Just the beginning?
I had an appointment on Monday with my midwife. The fun test to see if i have gestational diabetes, which we passed with flying colors. I did get a phone call from my midwife on Tuesday but it just turns out I am low on iron, so I need to stay on top of that.
Then Monday night I had the chance to drive down to Grand Rapids to go to the Spina Bifida coffee group with about half a dozen moms that have kids with SB. I enjoyed talking with them and hearing how encouraging everyone was. It is nice to know that other moms have been there to give some advice to other moms who are currently going through what they have already experienced. I look forward to getting to know them more. It is just one of the small blessings that come out of this craziness.
Friday we had an u/s with the high risk OB. They checked all the baby measurements and let us know the fluid in his brain is ‘moderate’ which is alright for a Spina Bifida baby. We got a good look at his spine since he is getting bigger, it is crazy to see spine, then a blur where the lesion is, then more spine, just like there was a smudge on the u/s.
After that he talked to us again about doing the amnio, which I have been putting off because I see no point in doing it.

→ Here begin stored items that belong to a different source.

-- ==== Sys2Proof/Laws/Exec.lean ====
section
/-! SUPPORT. Sys2Proof/Laws/Exec.lean: what each meaning that can end in more than one way can do, said once: if it answers
`next t`, then one of these cases holds. (The other meanings are their defining equation.) -/

namespace Sys2Proof.Machine

/-- `RX.DATA` (41_framer.md R123). -/
theorem execRxData_next (b : Byte) (s t : State) :
    execRxData b s = .next t ↔ s.len < s.cfg.maxlen ∧ t = respond .none (append b s) := by
  unfold execRxData
  by_cases h : s.len < s.cfg.maxlen <;> simp [h, @eq_comm _ t]

/-- `RX.CKE` (R127). -/
theorem execRxCke_next (b : Byte) (s t : State) :
    execRxCke b s = .next t ↔ ∃ c, Memory.quad (Memory.write s.ckf 3 b) = some c ∧
      t = respond (.done (validFlag s.fcrc c))
        { s with ckf := Memory.write s.ckf 3 b, complete := true, valid := validFlag s.fcrc c, ckcnt := 0,
                 fst := .idle } := by
  unfold execRxCke
  cases Memory.quad (Memory.write s.ckf 3 b) <;> simp [@eq_comm _ t]

/-- `FRM.RDB` (43_host_access.md R181). -/
theorem execFrmRdb_next (idx : BitVec 16) (s t : State) :
    execFrmRdb idx s = .next t ↔
      (s.len ≤ idx.toNat ∧ t = respond (.err .badIndex) s) ∨
      (idx.toNat < s.len ∧ ∃ v, Memory.read s.buf idx.toNat = some v ∧ t = respond (.byte v) s) := by
  unfold execFrmRdb raise
  by_cases h : s.len ≤ idx.toNat
  · simp [h, @eq_comm _ t]
  · cases Memory.read s.buf idx.toNat <;> simp [h, Nat.lt_of_not_le h, @eq_comm _ t]

/-- `FRM.RDCK` (R182). -/
theorem execFrmRdck_next (s t : State) :
    execFrmRdck s = .next t ↔
      (s.complete = false ∧ t = respond (.err .notReady) s) ∨
      (s.complete = true ∧ ∃ c, Memory.quad s.ckf = some c ∧ t = respond (.hex c) s) := by
  unfold execFrmRdck raise
  cases s.complete <;> cases Memory.quad s.ckf <;> simp [@eq_comm _ t]

/-- An extraction (42_extractor.md R153, R155, R156). -/
theorem extract_next (f : ByteString → Response) (s t : State) :
    extract f s = .next t ↔
      (s.valid = false ∧ t = respond (.err .notReady) s) ∨
      (s.valid = true ∧ ∃ p, s.payload = some p ∧ t = respond (f p) s) := by
  unfold extract raise
  cases s.valid <;> cases s.payload <;> simp [@eq_comm _ t]

/-- An extraction never gives one of the other units' errors, and never more than the response. -/
theorem extract_next_block (f : ByteString → Response) (s t : State) (h : extract f s = .next t) :
    t.block = s.block := by
  rcases (extract_next f s t).mp h with ⟨_, rfl⟩ | ⟨_, p, _, rfl⟩ <;> rfl

/-- What reading a region can answer (R152). -/
theorem readNumber_cases (r : ByteString) :
    (∃ n, readNumber r = .val n) ∨ readNumber r = .err .badField ∨ readNumber r = .err .overflow := by
  unfold readNumber valResponse
  split_ifs <;> simp

/-- What `decode` can answer (R151). -/
theorem decodeField_cases (p tag unit : ByteString) :
    (∃ n, decodeField p tag unit = .val n) ∨ decodeField p tag unit = .err .badField ∨
      decodeField p tag unit = .err .overflow := by
  unfold decodeField
  split
  · exact .inl ⟨_, rfl⟩
  · exact readNumber_cases _

/-- What `fix6` can answer (R154). -/
theorem fix6_cases (p tag : ByteString) (off : Nat) :
    (∃ n, fix6 p tag off = .val n) ∨ fix6 p tag off = .err .badField := by
  unfold fix6 valResponse
  split
  · simp
  · split_ifs <;> simp

/-- Everything an operation that answers a next state can have done: one of the eight operations that write the block, or
a response and nothing else (10_state.md R20, the "written by" column). -/
theorem exec_cases (i : Instr) (s t : State) (h : exec i s = .next t) :
    (i = .rxSof ∧
      t = respond .none { restart s with ckcnt := 0, complete := false, valid := false, fst := .collect }) ∨
    (i = .rxCkm ∧
      t = respond .none
        { (if s.len < s.cfg.maxlen then append ckmByte s else s) with ckcnt := 0, fst := .rdck }) ∨
    (∃ b, i = .rxData b ∧ s.len < s.cfg.maxlen ∧ t = respond .none (append b s)) ∨
    (∃ b, i = .rxCkb b ∧
      t = respond .none { s with ckf := Memory.write s.ckf s.ckcnt.val b, ckcnt := s.ckcnt + 1 }) ∨
    (∃ b c, i = .rxCke b ∧ Memory.quad (Memory.write s.ckf 3 b) = some c ∧
      t = respond (.done (validFlag s.fcrc c))
        { s with ckf := Memory.write s.ckf 3 b, complete := true, valid := validFlag s.fcrc c, ckcnt := 0,
                 fst := .idle }) ∨
    (i = .crcClr ∧ t = respond .none { s with gcrc := crcInit }) ∨
    (∃ b, i = .crcUpd b ∧ t = respond .none { s with gcrc := crcByte s.gcrc b }) ∨
    (i = .reset ∧
      t = respond .none
        { s with gcrc := 0x0000#16, fcrc := 0x0000#16, fst := .idle, len := 0, ckcnt := 0, complete := false,
                 valid := false, buf := [], ckf := [] }) ∨
    (i ≠ .rxSof ∧ i ≠ .rxCkm ∧ (∀ b, i ≠ .rxData b) ∧ (∀ b, i ≠ .rxCkb b) ∧ (∀ b, i ≠ .rxCke b) ∧
      i ≠ .crcClr ∧ (∀ b, i ≠ .crcUpd b) ∧ i ≠ .reset ∧ ∃ x, t = respond x s) := by
  cases i <;> simp only [exec] at h
  case rxData => obtain ⟨h1, rfl⟩ := (execRxData_next _ _ _).mp h; simp [h1]
  case rxCke b => obtain ⟨c, hc, rfl⟩ := (execRxCke_next _ _ _).mp h; simp [hc]
  case frmRdb => rcases (execFrmRdb_next _ _ _).mp h with ⟨_, rfl⟩ | ⟨_, v, _, rfl⟩ <;> simp <;> exact ⟨_, rfl⟩
  case frmRdck => rcases (execFrmRdck_next _ _).mp h with ⟨_, rfl⟩ | ⟨_, v, _, rfl⟩ <;> simp <;> exact ⟨_, rfl⟩
  case extField => rcases (extract_next _ _ _).mp h with ⟨_, rfl⟩ | ⟨_, v, _, rfl⟩ <;> simp <;> exact ⟨_, rfl⟩
  case extDate => rcases (extract_next _ _ _).mp h with ⟨_, rfl⟩ | ⟨_, v, _, rfl⟩ <;> simp <;> exact ⟨_, rfl⟩
  case extTime => rcases (extract_next _ _ _).mp h with ⟨_, rfl⟩ | ⟨_, v, _, rfl⟩ <;> simp <;> exact ⟨_, rfl⟩
  all_goals (cases h; simp)
  all_goals exact ⟨_, rfl⟩

end Sys2Proof.Machine
end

The amnio will check the chromosomes to see if there is anything else going on that might not be “viable for life” which would change the way we would treat him. We feel like there would be other physical signs if this was the case. Things like a cleft lip or hole in the heart, which we don’t see.
So I went to the appointment trying to be strong in what I was going to say and refusing the test. But wow was that not what the doctor wanted to hear. He basically told me “if I don’t do this then I can’t deliver by c-section in Grand Rapids and I might as well go to Ann Arbor. Also what do I just want to deliver here in Traverse City naturally and cause even more problems. Also that the surgeon and neonatologist would not even want to meet with you until they have the results of the amnio in their hands.”
I just felt attacked and lied to. I let him know that I just talked to some moms who just delivered at Grand Rapids who didn’t have the test so I know that Grand Rapids would allow me to deliver there with out having those results. But he held strong to that being untrue and when we see him in two weeks I have to have it done or find another hospital.
So I left, I didn’t even have enough strength or composure to ask the other questions I had, I didn’t want to talk to him anymore. I felt like I was trying to stand up for this child and was completely shot down and lied to by the doctor. Now, it is mostly my stubbornness that doesn’t want to do the amnio. I think it really got to me because this is just the start of dealing with so many doctors and so many opinions and it really is overwhelming. I felt like I did my research and made a right decision for us but was yelled at and belittled by the doctor for refusing the test. With Spina Bifida there really is no absolute right choice, and I think today I just got hit with it.
At least Atreyu knew I just wanted to go home and cuddle, so thats what we got to do, then take a nap. He is such a good cuddler. Also Dave came home with some hydrangeas (one of my favorite flowers) that a client had given him to give to me today. And we get our new refrigerator today, goodbye old 1970’s moldy fridge.
I hope in two weeks at my next appointment I wont be so emotional, it is so tiring.